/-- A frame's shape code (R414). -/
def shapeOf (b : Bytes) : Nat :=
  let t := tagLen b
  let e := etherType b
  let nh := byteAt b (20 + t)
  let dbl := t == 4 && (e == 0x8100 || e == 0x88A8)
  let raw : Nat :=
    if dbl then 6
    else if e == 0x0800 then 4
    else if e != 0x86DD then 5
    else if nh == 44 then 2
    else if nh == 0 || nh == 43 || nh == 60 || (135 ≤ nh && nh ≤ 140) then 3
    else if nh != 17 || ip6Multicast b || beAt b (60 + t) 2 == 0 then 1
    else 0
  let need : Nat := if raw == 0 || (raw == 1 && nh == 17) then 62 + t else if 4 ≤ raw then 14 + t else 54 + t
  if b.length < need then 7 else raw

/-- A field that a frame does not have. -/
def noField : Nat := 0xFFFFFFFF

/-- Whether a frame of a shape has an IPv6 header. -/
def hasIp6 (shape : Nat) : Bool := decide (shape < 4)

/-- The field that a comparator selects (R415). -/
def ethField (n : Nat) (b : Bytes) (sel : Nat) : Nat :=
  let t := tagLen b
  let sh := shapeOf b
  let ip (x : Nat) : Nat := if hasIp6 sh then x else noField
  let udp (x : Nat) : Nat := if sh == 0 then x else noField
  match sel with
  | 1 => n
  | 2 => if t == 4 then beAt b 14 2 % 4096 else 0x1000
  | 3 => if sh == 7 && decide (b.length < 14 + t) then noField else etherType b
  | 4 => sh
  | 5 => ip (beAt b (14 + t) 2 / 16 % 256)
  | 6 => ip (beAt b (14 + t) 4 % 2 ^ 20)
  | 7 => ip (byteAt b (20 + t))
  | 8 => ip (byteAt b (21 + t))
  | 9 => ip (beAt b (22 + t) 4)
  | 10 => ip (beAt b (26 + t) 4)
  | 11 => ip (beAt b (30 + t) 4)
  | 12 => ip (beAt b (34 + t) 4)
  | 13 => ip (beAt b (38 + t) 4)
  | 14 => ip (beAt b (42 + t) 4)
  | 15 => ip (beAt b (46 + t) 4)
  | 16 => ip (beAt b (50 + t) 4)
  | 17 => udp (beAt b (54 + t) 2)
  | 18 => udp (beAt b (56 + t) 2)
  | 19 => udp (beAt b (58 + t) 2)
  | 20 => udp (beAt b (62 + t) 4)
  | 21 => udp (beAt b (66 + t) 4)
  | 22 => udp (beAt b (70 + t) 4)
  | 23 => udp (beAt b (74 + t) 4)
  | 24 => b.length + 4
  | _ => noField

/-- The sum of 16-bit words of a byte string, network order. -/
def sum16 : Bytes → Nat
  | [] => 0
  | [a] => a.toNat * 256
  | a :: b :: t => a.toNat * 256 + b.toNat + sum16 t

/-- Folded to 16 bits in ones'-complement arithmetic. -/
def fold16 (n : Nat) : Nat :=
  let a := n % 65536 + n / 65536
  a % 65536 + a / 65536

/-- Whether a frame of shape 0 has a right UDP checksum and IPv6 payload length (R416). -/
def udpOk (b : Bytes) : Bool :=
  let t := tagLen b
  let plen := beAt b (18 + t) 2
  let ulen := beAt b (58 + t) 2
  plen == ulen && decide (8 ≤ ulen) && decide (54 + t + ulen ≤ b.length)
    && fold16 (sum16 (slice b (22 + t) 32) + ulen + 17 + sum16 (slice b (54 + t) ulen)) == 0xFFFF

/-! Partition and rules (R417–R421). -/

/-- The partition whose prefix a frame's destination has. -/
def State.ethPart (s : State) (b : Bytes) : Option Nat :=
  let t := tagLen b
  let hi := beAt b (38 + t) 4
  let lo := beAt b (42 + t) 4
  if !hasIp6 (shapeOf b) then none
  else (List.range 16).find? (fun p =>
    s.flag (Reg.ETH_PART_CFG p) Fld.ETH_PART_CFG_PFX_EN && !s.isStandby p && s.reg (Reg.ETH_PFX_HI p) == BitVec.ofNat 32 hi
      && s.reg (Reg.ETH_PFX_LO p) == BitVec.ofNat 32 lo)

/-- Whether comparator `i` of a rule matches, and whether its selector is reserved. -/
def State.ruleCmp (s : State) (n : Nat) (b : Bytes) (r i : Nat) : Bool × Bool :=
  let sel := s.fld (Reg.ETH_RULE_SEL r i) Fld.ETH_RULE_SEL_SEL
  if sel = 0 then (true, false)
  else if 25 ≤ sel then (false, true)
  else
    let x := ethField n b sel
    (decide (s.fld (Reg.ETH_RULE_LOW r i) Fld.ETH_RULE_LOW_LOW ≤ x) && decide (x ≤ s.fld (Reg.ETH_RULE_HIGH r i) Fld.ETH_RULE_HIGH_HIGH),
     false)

**Exercise:** Which lines hold the word "Bytes"? Return all of them from the records above.

**Written answer:**
def shapeOf (b : Bytes) : Nat :=
def ethField (n : Nat) (b : Bytes) (sel : Nat) : Nat :=
def sum16 : Bytes → Nat
def udpOk (b : Bytes) : Bool :=
def State.ethPart (s : State) (b : Bytes) : Option Nat :=
def State.ruleCmp (s : State) (n : Nat) (b : Bytes) (r i : Nat) : Bool × Bool :=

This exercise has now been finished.